The Lights of Lisbon at the southern edge of the Alfama district was one of his favourite places. How convenient that Devlin was playing piano there although there was no sign of him at the moment. Devlin, in fact, was watching him through a bead curtain at the rear. He wore a linen suit in off-white, dark hair falling across his forehead, the vivid blue eyes full of amusement as they surveyed Frear. The first Frear knew of his presence was when Devlin slid on the stool next to him and ordered a beer.
‘Mr Frear, isn’t it?’ He nodded to the barman. ‘José here tells me you’re in the port business.’
‘That’s right,’ Frear said jovially. ‘Been exporting it to England for years, my firm.’
‘Never been my taste,’ Devlin told him. ‘Now if it was Irish whiskey you were talking about …’
‘Can’t help you there, I’m afraid.’ Frear laughed again. ‘I say, old man, do you realize you’re wearing a Guards Brigade tie?’
‘Is that a fact? Fancy you knowing that.’ Devlin smiled amiably. ‘And me buying it from a stall in the flea market only last week.’
He slid off the stool and Frear said, ‘Aren’t you going to give us a tune?’
‘Oh, that comes later.’ Devlin moved to the door and grinned. ‘Major,’ he added, and was gone.
The Flamingo was a shabby little bar and restaurant. Berger was forced to leave things to Eggar who spoke the language fluently. At first they drew a blank. Yes, Devlin had worked there for a while, but he’d left three days ago. And then a woman who had come in to sell flowers to the customers overheard their conversation and intervened. The Irishman was working another establishment she called at, the Lights of Lisbon, only he was employed not as a waiter but as a pianist in the bar. Eggar tipped her and they moved outside.
‘Do you know the place?’ Berger said.
‘Oh yes, quite well. Also in the old quarter. I should warn you, the customers tend to the rougher side. Rather common round here.’
‘The scum of this life never give me a problem,’ Berger said. ‘Now show me the way.’

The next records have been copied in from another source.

-- ==== Sys2Proof/Machine/Exposure.lean ====
section
/-! DEFINITION.
Exposure, triggering, readout and digital TDI (chapter 08), with the folios each readout assembles (chapters 07, 09
and 10).
-/
namespace Sys2Proof.Machine

/-- The state with the exposure control replaced. -/
def State.setExp (s : State) (x : Exposure) : State := { s with exp := x }

/-! ### Line folios -/

/-- GAP for the next line folio of every enabled quire (R286). -/
def State.markGap (s : State) : State :=
  s.setExp { s.exp with gap := s.exp.gap ||| BitVec.ofNat 12 (s.fld F.QR_ENABLE_EN) }

/-- The header fields that all line folios of one frame share (R350). -/
structure LineInfo where
  ctx : Context
  number : Nat
  pos : Nat
  flags : Nat
  flash : Nat
  deriving DecidableEq, Repr

/-- A line folio of quire `q` assembled; `gap` adds GAP, and so does a mark of the quire, which a folio that is not
dropped takes away. -/
def State.sendLine (s : State) (h : LineInfo) (q row : Nat) (codes : List Nat) (gap ecc last : Bool) : State :=
  if s.laneOn q && !s.gated then
    let gap := gap || s.exp.gap.getLsbD q
    let f : Folio :=
      { lane := q, annex := false, legacy := h.ctx.flag F.LN_MODE_LEGACY_HDR, frame := h.number, row := row, pos := h.pos
        flags := h.flags + Flag.gap * bit gap + Flag.eccCorr * bit ecc + Flag.last * bit last
        gen := h.ctx.gen, last := h.flash
        payload := packCodes (h.ctx.flag F.LN_MODE_PACK) h.ctx.bits codes }
    let t := s.assemble f
    if (t.lane q).ovf then t else t.setExp { t.exp with gap := t.exp.gap &&& ~~~(1#12 <<< q) }
  else s

/-- A LUT word that fails its parity on the pixel path (R336, R568). -/
def State.lutFault (s : State) (w : WordAddr) (syn : Nat) : State :=
  let t := s.logFault kindUncorr w.store Reader.pixelPath.code w.bank w.offset syn
  { t with mem := { t.mem with failing := w.store :: t.mem.failing } }

/-- The codes of a line folio: binned pixels, and the black columns of the row (R251 to R256, steps 8 to 10). -/
def State.lineCodes (s : State) (c : Context) (q : Nat) (test : Bool) (rows : List (List Int)) (left right : List Int) :
    Except (WordAddr × Nat) (List Nat) :=
  let round (ped : Bool) (vs : List Int) : List Nat := vs.map (stepRound c ped)
  let cols := c.flag F.QR_MODE_BLK_COL_OUT
  let first := if cols && q == 0 then round true left else []
  let final := if cols && q + 1 == s.part.quires then round true right.reverse else []
  match s.mem.outRow c true first, s.mem.outRow c (!test) (round (!test) (binRow c q rows)), s.mem.outRow c true final with
  | .ok a, .ok b, .ok d => .ok (if c.flag F.QR_MODE_COL_FLIP then (a ++ b ++ d).reverse else a ++ b ++ d)
  | .error e, _, _ => .error e
  | _, .error e, _ => .error e
  | _, _, .error e => .error e

/-- A line folio from its values, unless a LUT word fails. -/
def State.sendValues (s : State) (h : LineInfo) (q row : Nat) (test : Bool) (rows : List (List Int))
    (left right : List Int) (gap ecc last : Bool) : State :=
  match s.lineCodes h.ctx q test rows left right with
  | .ok codes => s.sendLine h q row codes gap ecc last
  | .error (w, syn) => s.lutFault w syn

/-- FLASH and FL_VALID latched when the first line folio of a frame is assembled (R351, R464). -/
def State.latchFlash (s : State) (f : Frame) : Frame × State :=
  match f.flash with
  | some _ => (f, s)
  | none =>
    let mine := s.aux.flash.filter fun e => e.1 == f.number
    ({ f with flash := some (if mine.isEmpty then none else some (min ((mine.map Prod.snd).foldl (· + ·) 0) 0xFFFF)) },
     s.setAux { s.aux with flash := s.aux.flash.filter fun e => e.1 != f.number })

/-- The shared header of a frame's line folios. -/
def Frame.info (f : Frame) : LineInfo :=
  { ctx := f.ctx, number := f.number, pos := f.pos
    flags := Flag.sw * bit f.sw + Flag.est * bit f.est + Flag.dup * bit f.dup + Flag.str * bit f.str
      + Flag.posRef * bit f.posRef + Flag.flValid * bit (f.flash.getD none).isSome + f.ctx.band
    flash := (f.flash.getD none).getD 0 }

/-! ### Values of active rows (Table 09-3, steps 1 to 6) -/

/-- The flat-field deviations of a row of a quire, and whether a corrected error touched them (R313). -/
def State.flatRow (s : State) (c : Context) (q i : Nat) : List Byte × Bool × State :=
  if c.flag F.CNV_CORR_FF then
    match s.readBytes .pixelPath false Store.slate false (2048 * c.flatPage s.part q i) 2048 with
    | (some (d, e), t) => (d, e, t)
    | (none, t) => ([], false, t)
  else ([], false, s)

/-- Whether a corrected CAL word touched row `b` of a pair in quire `q` (R336): its columns, the black columns that
ROWCORR takes a mean of, and those that the folio carries. -/
def State.calTouched (s : State) (r : Reading) (q b : Nat) (test : Bool) : Bool :=
  let c := r.frame.ctx
  let at_ (k : Nat) : Bool := r.calCorr.getLsbD (k + b)
  let left := c.flag F.QR_MODE_BLK_COL_OUT && q == 0
  let right := c.flag F.QR_MODE_BLK_COL_OUT && q + 1 == s.part.quires
  at_ (2 * q) || (left && at_ 24) || (right && at_ 26)
    || (c.flag F.CNV_CORR_ROWCORR && (!test || left || right) && (at_ 24 || at_ 26))

/-- The step-6 values of active row `row` (row `b` of its pair) of quire `q`; whether a corrected error touched them. -/
def State.activeValues (s : State) (r : Reading) (x : Samples) (q row b : Nat) : List Int × Bool × State :=
  let c := r.frame.ctx
  let i := row - c.rowStart
  let f := s.flatRow c q i
  let odd := min i (c.fld F.CNV_FF_ROWS_M1) % 2 == 1
  let ff (j : Nat) : Int := if c.flag F.CNV_CORR_FF then flatOf f.1 odd j else 0
  let v5 := activeRow s.cnv c r.cal x ff q b
  let v6 := if c.flag F.CNV_CORR_DEFECT then replaceDefects c.defects q row v5 else v5
  (v6, f.2.1 || s.calTouched r q b false || (c.flag F.CNV_CORR_DEFECT && flaggedEcc c.defects q row), f.2.2)

/-- The black columns of a row of the pair, steps 2, 3 and 5: left and right, from the outer edge. DEDUCED (log entry
35). -/
def State.edgeValues (s : State) (r : Reading) (x : Samples) (b : Nat) : List Int × List Int :=
  (edgeRow s.cnv r.frame.ctx r.cal x .left 0 b, edgeRow s.cnv r.frame.ctx r.cal x .right (s.part.quires - 1) b)

/-! ### Slate pages of frames (R288, R293, R294) -/

/-- The lowest `n` pages that a frame of a context may take, if there are so many: free, in service, outside the spill
and the flat-field reference. DESIGN CHOICE (log entry 33). -/
def State.takePages (s : State) (c : Context) (n : Nat) : Option (List Nat) :=
  let spill := s.spillPages
  let ok := ((List.range (s.part.pages - c.ffPages s.part)).filter fun p =>
    Cells.get .free s.mem.pages p == .free && !s.retireBit p && !spill.contains p).take n
  if ok.length = n then some ok else none

/-- The pages available to a frame: SLATE_PAGES less the retired ones and the spill (R294, R314). -/
def State.pagesAvailable (s : State) : Nat := s.part.pages - s.retiredCount - s.fld F.LN_BUF_PAGES

/-- Whether a frame of a context lacks pages: too many, or a reference page is retired (R294, R314). -/
def State.lacksPages (s : State) (c : Context) : Bool :=
  let ffp := c.ffPages s.part
  (0 < c.dataPages s.part + ffp && s.pagesAvailable < c.dataPages s.part + ffp)
    || (List.range ffp).any fun k => s.retired (s.part.pages - ffp + k)

/-- Signed words of 32 bits in a page. -/
def pageWords (d : List Byte) : List Int :=
  (List.range 512).map fun j => signed 32 (natBE ((d.drop (4 * j)).take 4))

/-- A page's words read and checked on the pixel path: zeros where a word fails. -/
def State.readPage (s : State) (p : Nat) : List Int × Bool × State :=
  match s.readBytes .pixelPath false Store.slate false (2048 * p) 2048 with
  | (some (d, e), t) => (pageWords d, e, t)
  | (none, t) => (List.replicate 512 0, false, t)

/-- A page's words written. -/
def State.writePage (s : State) (p : Nat) (vs : List Int) : State :=
  s.writeBytes Store.slate false (2048 * p) (vs.flatMap fun v => bytesBE 4 (unsigned 32 v))

/-! ### Sub-exposures (R288, R289, R308) -/

/-- The mark of a value that HDR combination has chosen. DEDUCED (log entry 34). -/
def chosenMark : Int := 2 ^ 30

/-- Whether a stored word is a chosen value. -/
def isChosen (w : Int) : Bool := chosenMark / 2 ≤ w

/-- The value of a stored word. -/
def storedValue (w : Int) : Int := if isChosen w then w - chosenMark else w

/-- What the Slate holds of a pixel after sub-exposure `k` of value `v`: the sum so far, or the value chosen so far.
Under HDR, `final` takes the last sub-exposure where none was chosen. DEDUCED (log entry 34). -/
def combineSub (c : Context) (k : Nat) (final : Bool) (w v : Int) : Int :=
  if c.flag F.EXP_MODE_COMBINE then
    if isChosen w then w
    else if v < 16 * c.knee || final then
      min linearMax (v * 2 ^ (k * c.fld F.EXP_MODE_RATIO)) + chosenMark
    else w
  else w + v

/-- The combined value of step 7: saturated at 2²⁰ − 1 (R289). -/
def combined (w : Int) : Int := min linearMax (storedValue w)

/-- The page of row `b` of the `n`-th active pair for the `qi`-th enabled quire. -/
def Frame.page (f : Frame) (quires n b qi : Nat) : Option Nat := f.pages[(2 * n + b) * quires + qi]?

/-! ### TDI (R293, R295) -/

/-- Stage index of a row: rows R to R + S − 1, counted along or against the image motion. -/
def stageIndex (c : Context) (row : Nat) : Option Nat :=
  let i := if c.flag F.EXP_MODE_TDI_DIR then c.rowStart + c.stages - 1 - row else row - c.rowStart
  if c.rowStart ≤ row ∧ row < c.rowStart + c.stages then some i else none

/-- The row that gives the last stage: the row field of a TDI line, whether or not that stage was lost (R293, R295).
DEDUCED (log entry 26). -/
def Context.lastStageRow (c : Context) : Nat :=
  if c.flag F.EXP_MODE_TDI_DIR then c.rowStart else c.rowStart + c.stages - 1

/-- The values of a stage added to a line: sums of quire `qi` of the enabled ones. DEDUCED (log entry 34). -/
def State.addStage (s : State) (l : TdiLine) (qi : Nat) (vs : List Int) : TdiLine × State :=
  match l.pages[qi]? with
  | none => ({ l with values := l.values ++ [vs] }, s)
  | some p =>
    let old := s.readPage p
    let sum := (old.1.zip vs).map fun e => clampInt (-(2 ^ 31)) (2 ^ 31 - 1) (e.1 + e.2)
    ({ l with ecc := l.ecc || old.2.1 }, old.2.2.writePage p sum)

/-- The line's pages, taken at its first stage; none with one stage. -/
def State.linePages (s : State) (c : Context) (l : TdiLine) : TdiLine × State :=
  if c.stages ≤ 1 || !l.pages.isEmpty then (l, s)
  else match s.takePages c (c.enabled s.part).length with
    | some ps => ({ l with pages := ps }, s.usePages ps .frame)
    | none => (l, s)

/-- One row of a TDI readout adds to the line it shows. -/
def State.tdiRow (s : State) (r : Reading) (x : Samples) (row b : Nat) : State :=
  let c := r.frame.ctx
  match stageIndex c row with
  | none => s
  | some i =>
    match s.exp.tdiLines.find? fun l => l.index + i == r.frame.number with
    | none => s
    | some l0 =>
      let a := s.linePages c l0
      let e := s.edgeValues r x b
      let l1 := { a.1 with ctx := c, left := e.1, right := e.2 }
      let out := (c.enabled s.part).zipIdx.foldl
        (fun (acc : TdiLine × State) qi =>
          let v := acc.2.activeValues r x qi.1 row b
          State.addStage v.2.2 { acc.1 with ecc := acc.1.ecc || v.2.1 } qi.2 v.1)
        (l1, a.2)
      out.2.setExp { out.2.exp with
        tdiLines := out.2.exp.tdiLines.map fun l => if l.index = l0.index then out.1 else l }

/-- The next frame number is taken (R283). -/
def State.takeNumber (s : State) : Nat × State :=
  let n := s.exp.nextNumber
  (n, s.setExp { s.exp with nextNumber := (n + 1) % 2 ^ 24, lastNumber := some n, latest := some n })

The high walls of the Castelo de São Jorge lifted above them as they worked their way through a maze of narrow alleys and then, as they came into a small square in front of a church, Devlin emerged from an alley and crossed the cobbles before them towards a café.
‘My God, it’s him,’ Eggar muttered. ‘Exactly like his photo.’
‘Of course it is, you fool,’ Berger said. ‘Is this the Lights of Lisbon?’
‘No, Major, another café. One of the most notorious in Alfama. Gypsies, bullfighters, criminals.’
‘A good job we’re armed then. When we go in, have your pistol in your right pocket and your hand on it.’
‘But General Schellenberg gave us express instructions to …’
‘Don’t argue. I’ve no intention of losing this man now. Do as I say and follow me,’ and Berger led the way towards the café where they could hear guitar music.
Inside, the place was light and airy in spite of the fact that dusk was falling. The bar top was marble, bottles ranged against an old-fahioned mirror behind it. The walls were whitewashed and covered with bullfighting posters. The bartender, squat and ugly with one white eye, wore an apron and soiled shirt and sat at a high stool reading a newspaper. Four other men played poker at another table, swarthy, fierce-looking gypsies. A younger man leaned against the wall and fingered a guitar.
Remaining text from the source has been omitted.